— Ch. 1 · Cold War Space Race Origins —
Human spaceflight.
~6 min read · Ch. 1 of 6
On the 12th of April 1961, Soviet cosmonaut Yuri Gagarin became the first human to orbit Earth aboard Vostok 1. This single flight ignited a geopolitical firestorm between Washington and Moscow that would define space exploration for decades. The United States had launched its first satellite in 1958, but the Soviets beat them again with Sputnik in 1957. President John F. Kennedy raised the stakes by declaring a goal to land a man on the Moon before the end of the 1960s. That same year, the US began Project Mercury to launch men into orbit. Alan Shepard flew as the first American in space on the 5th of May 1961 aboard Freedom 7. Unlike Gagarin, Shepard manually controlled his spacecraft's attitude during his suborbital flight. John Glenn became the first American in orbit on the 20th of February 1962 aboard Friendship 7. The USSR secretly pursued lunar ambitions while adapting their Vostok capsule to carry two or three people in Voskhod missions. Alexei Leonov performed the first spacewalk on the 18th of March 1965 during Voskhod 2. By 1963, Valentina Tereshkova became the first woman in space aboard Vostok 6. Through 1963, the US launched four astronauts into orbit and two on suborbital flights.
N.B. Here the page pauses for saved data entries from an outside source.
/-! ### setFirstRegs -/

@[simp] theorem State.setFirstRegs_v (bs : List Byte) : (s.setFirstRegs bs).v = Vector.ofFn fun j : Fin 16 => bs.getD j.val s.v[j] := rfl
@[simp] theorem State.setFirstRegs_index (bs : List Byte) : (s.setFirstRegs bs).index = s.index := rfl
@[simp] theorem State.setFirstRegs_pc (bs : List Byte) : (s.setFirstRegs bs).pc = s.pc := rfl
@[simp] theorem State.setFirstRegs_sp (bs : List Byte) : (s.setFirstRegs bs).sp = s.sp := rfl
@[simp] theorem State.setFirstRegs_stack (bs : List Byte) : (s.setFirstRegs bs).stack = s.stack := rfl
@[simp] theorem State.setFirstRegs_mem (bs : List Byte) : (s.setFirstRegs bs).mem = s.mem := rfl
@[simp] theorem State.setFirstRegs_display (bs : List Byte) : (s.setFirstRegs bs).display = s.display := rfl
@[simp] theorem State.setFirstRegs_dt (bs : List Byte) : (s.setFirstRegs bs).dt = s.dt := rfl
@[simp] theorem State.setFirstRegs_st (bs : List Byte) : (s.setFirstRegs bs).st = s.st := rfl
@[simp] theorem State.setFirstRegs_key (bs : List Byte) : (s.setFirstRegs bs).key = s.key := rfl
@[simp] theorem State.setFirstRegs_halted (bs : List Byte) : (s.setFirstRegs bs).halted = s.halted := rfl
@[simp] theorem State.setFirstRegs_lastOutcome (bs : List Byte) : (s.setFirstRegs bs).lastOutcome = s.lastOutcome := rfl
@[simp] theorem State.setFirstRegs_executed (bs : List Byte) : (s.setFirstRegs bs).executed = s.executed := rfl
@[simp] theorem State.setFirstRegs_draws (bs : List Byte) : (s.setFirstRegs bs).draws = s.draws := rfl
@[simp] theorem State.setFirstRegs_params (bs : List Byte) : (s.setFirstRegs bs).params = s.params := rfl

/-! ### setIndex -/

@[simp] theorem State.setIndex_v (w : Word) : (s.setIndex w).v = s.v := rfl
@[simp] theorem State.setIndex_index (w : Word) : (s.setIndex w).index = w := rfl
@[simp] theorem State.setIndex_pc (w : Word) : (s.setIndex w).pc = s.pc := rfl
@[simp] theorem State.setIndex_sp (w : Word) : (s.setIndex w).sp = s.sp := rfl
@[simp] theorem State.setIndex_stack (w : Word) : (s.setIndex w).stack = s.stack := rfl
@[simp] theorem State.setIndex_mem (w : Word) : (s.setIndex w).mem = s.mem := rfl
@[simp] theorem State.setIndex_display (w : Word) : (s.setIndex w).display = s.display := rfl
@[simp] theorem State.setIndex_dt (w : Word) : (s.setIndex w).dt = s.dt := rfl
@[simp] theorem State.setIndex_st (w : Word) : (s.setIndex w).st = s.st := rfl
@[simp] theorem State.setIndex_key (w : Word) : (s.setIndex w).key = s.key := rfl
@[simp] theorem State.setIndex_halted (w : Word) : (s.setIndex w).halted = s.halted := rfl
@[simp] theorem State.setIndex_lastOutcome (w : Word) : (s.setIndex w).lastOutcome = s.lastOutcome := rfl
@[simp] theorem State.setIndex_executed (w : Word) : (s.setIndex w).executed = s.executed := rfl
@[simp] theorem State.setIndex_draws (w : Word) : (s.setIndex w).draws = s.draws := rfl
@[simp] theorem State.setIndex_params (w : Word) : (s.setIndex w).params = s.params := rfl

/-! ### setPc -/

@[simp] theorem State.setPc_v (w : Word) : (s.setPc w).v = s.v := rfl
@[simp] theorem State.setPc_index (w : Word) : (s.setPc w).index = s.index := rfl
@[simp] theorem State.setPc_pc (w : Word) : (s.setPc w).pc = w := rfl
@[simp] theorem State.setPc_sp (w : Word) : (s.setPc w).sp = s.sp := rfl
@[simp] theorem State.setPc_stack (w : Word) : (s.setPc w).stack = s.stack := rfl
@[simp] theorem State.setPc_mem (w : Word) : (s.setPc w).mem = s.mem := rfl
@[simp] theorem State.setPc_display (w : Word) : (s.setPc w).display = s.display := rfl
@[simp] theorem State.setPc_dt (w : Word) : (s.setPc w).dt = s.dt := rfl
@[simp] theorem State.setPc_st (w : Word) : (s.setPc w).st = s.st := rfl
@[simp] theorem State.setPc_key (w : Word) : (s.setPc w).key = s.key := rfl
@[simp] theorem State.setPc_halted (w : Word) : (s.setPc w).halted = s.halted := rfl
@[simp] theorem State.setPc_lastOutcome (w : Word) : (s.setPc w).lastOutcome = s.lastOutcome := rfl
@[simp] theorem State.setPc_executed (w : Word) : (s.setPc w).executed = s.executed := rfl
@[simp] theorem State.setPc_draws (w : Word) : (s.setPc w).draws = s.draws := rfl
@[simp] theorem State.setPc_params (w : Word) : (s.setPc w).params = s.params := rfl

/-! ### advance -/

@[simp] theorem State.advance_v : (s.advance).v = s.v := rfl
@[simp] theorem State.advance_index : (s.advance).index = s.index := rfl
@[simp] theorem State.advance_pc : (s.advance).pc = s.pc + 2 := rfl
@[simp] theorem State.advance_sp : (s.advance).sp = s.sp := rfl
@[simp] theorem State.advance_stack : (s.advance).stack = s.stack := rfl
@[simp] theorem State.advance_mem : (s.advance).mem = s.mem := rfl
@[simp] theorem State.advance_display : (s.advance).display = s.display := rfl
@[simp] theorem State.advance_dt : (s.advance).dt = s.dt := rfl
@[simp] theorem State.advance_st : (s.advance).st = s.st := rfl
@[simp] theorem State.advance_key : (s.advance).key = s.key := rfl
@[simp] theorem State.advance_halted : (s.advance).halted = s.halted := rfl
@[simp] theorem State.advance_lastOutcome : (s.advance).lastOutcome = s.lastOutcome := rfl
@[simp] theorem State.advance_executed : (s.advance).executed = s.executed := rfl
@[simp] theorem State.advance_draws : (s.advance).draws = s.draws := rfl
@[simp] theorem State.advance_params : (s.advance).params = s.params := rfl

/-! ### skipIf -/

@[simp] theorem State.skipIf_v (c : Bool) : (s.skipIf c).v = s.v := rfl
@[simp] theorem State.skipIf_index (c : Bool) : (s.skipIf c).index = s.index := rfl
@[simp] theorem State.skipIf_pc (c : Bool) : (s.skipIf c).pc = if c then s.pc + 4 else s.pc + 2 := rfl
@[simp] theorem State.skipIf_sp (c : Bool) : (s.skipIf c).sp = s.sp := rfl
@[simp] theorem State.skipIf_stack (c : Bool) : (s.skipIf c).stack = s.stack := rfl
@[simp] theorem State.skipIf_mem (c : Bool) : (s.skipIf c).mem = s.mem := rfl
@[simp] theorem State.skipIf_display (c : Bool) : (s.skipIf c).display = s.display := rfl
@[simp] theorem State.skipIf_dt (c : Bool) : (s.skipIf c).dt = s.dt := rfl
@[simp] theorem State.skipIf_st (c : Bool) : (s.skipIf c).st = s.st := rfl
@[simp] theorem State.skipIf_key (c : Bool) : (s.skipIf c).key = s.key := rfl
@[simp] theorem State.skipIf_halted (c : Bool) : (s.skipIf c).halted = s.halted := rfl
@[simp] theorem State.skipIf_lastOutcome (c : Bool) : (s.skipIf c).lastOutcome = s.lastOutcome := rfl
@[simp] theorem State.skipIf_executed (c : Bool) : (s.skipIf c).executed = s.executed := rfl
@[simp] theorem State.skipIf_draws (c : Bool) : (s.skipIf c).draws = s.draws := rfl
@[simp] theorem State.skipIf_params (c : Bool) : (s.skipIf c).params = s.params := rfl

/-! ### setDT -/

@[simp] theorem State.setDT_v (b : Byte) : (s.setDT b).v = s.v := rfl
@[simp] theorem State.setDT_index (b : Byte) : (s.setDT b).index = s.index := rfl
@[simp] theorem State.setDT_pc (b : Byte) : (s.setDT b).pc = s.pc := rfl
@[simp] theorem State.setDT_sp (b : Byte) : (s.setDT b).sp = s.sp := rfl
@[simp] theorem State.setDT_stack (b : Byte) : (s.setDT b).stack = s.stack := rfl
@[simp] theorem State.setDT_mem (b : Byte) : (s.setDT b).mem = s.mem := rfl
@[simp] theorem State.setDT_display (b : Byte) : (s.setDT b).display = s.display := rfl
@[simp] theorem State.setDT_dt (b : Byte) : (s.setDT b).dt = b := rfl
@[simp] theorem State.setDT_st (b : Byte) : (s.setDT b).st = s.st := rfl
@[simp] theorem State.setDT_key (b : Byte) : (s.setDT b).key = s.key := rfl
@[simp] theorem State.setDT_halted (b : Byte) : (s.setDT b).halted = s.halted := rfl
@[simp] theorem State.setDT_lastOutcome (b : Byte) : (s.setDT b).lastOutcome = s.lastOutcome := rfl
@[simp] theorem State.setDT_executed (b : Byte) : (s.setDT b).executed = s.executed := rfl
@[simp] theorem State.setDT_draws (b : Byte) : (s.setDT b).draws = s.draws := rfl
@[simp] theorem State.setDT_params (b : Byte) : (s.setDT b).params = s.params := rfl

/-! ### setST -/

@[simp] theorem State.setST_v (b : Byte) : (s.setST b).v = s.v := rfl
@[simp] theorem State.setST_index (b : Byte) : (s.setST b).index = s.index := rfl
@[simp] theorem State.setST_pc (b : Byte) : (s.setST b).pc = s.pc := rfl
@[simp] theorem State.setST_sp (b : Byte) : (s.setST b).sp = s.sp := rfl
@[simp] theorem State.setST_stack (b : Byte) : (s.setST b).stack = s.stack := rfl
@[simp] theorem State.setST_mem (b : Byte) : (s.setST b).mem = s.mem := rfl
@[simp] theorem State.setST_display (b : Byte) : (s.setST b).display = s.display := rfl
@[simp] theorem State.setST_dt (b : Byte) : (s.setST b).dt = s.dt := rfl
@[simp] theorem State.setST_st (b : Byte) : (s.setST b).st = b := rfl
@[simp] theorem State.setST_key (b : Byte) : (s.setST b).key = s.key := rfl
@[simp] theorem State.setST_halted (b : Byte) : (s.setST b).halted = s.halted := rfl
@[simp] theorem State.setST_lastOutcome (b : Byte) : (s.setST b).lastOutcome = s.lastOutcome := rfl
@[simp] theorem State.setST_executed (b : Byte) : (s.setST b).executed = s.executed := rfl
@[simp] theorem State.setST_draws (b : Byte) : (s.setST b).draws = s.draws := rfl
@[simp] theorem State.setST_params (b : Byte) : (s.setST b).params = s.params := rfl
The competition drove rapid technological advances in rocketry and life support systems.
Apollo Moon Landing Era
In December 1968, Apollo 8 sent Frank Borman, Jim Lovell, and William Anders on ten orbits around the Moon. This mission proved humans could travel beyond low Earth orbit. On the 21st of July 1969, Neil Armstrong and Buzz Aldrin landed on the lunar surface during Apollo 11. They returned safely to Earth on the 24th of July 1972. Six Apollo missions landed twelve men to walk on the Moon between 1969 and 1972. Half of these crews drove electric powered vehicles across the lunar terrain. Apollo 10 reached the fastest speed ever traveled by a human at 39,897 km/h on the 26th of May 1969. The crew of Apollo 13 survived an in-flight spacecraft failure in April 1970. James Lovell, Jack Swigert, and Fred Haise flew by the Moon without landing and returned safely to Earth. An oxygen tank burst when electrical power was applied to internal stirring fans. The crew used the lunar landing craft as a lifeboat to survive. Through 1972, a total of six Apollo missions landed 12 men to walk on the Moon. The program demonstrated that humans could endure two weeks in space and perform complex maneuvers like rendezvous and docking.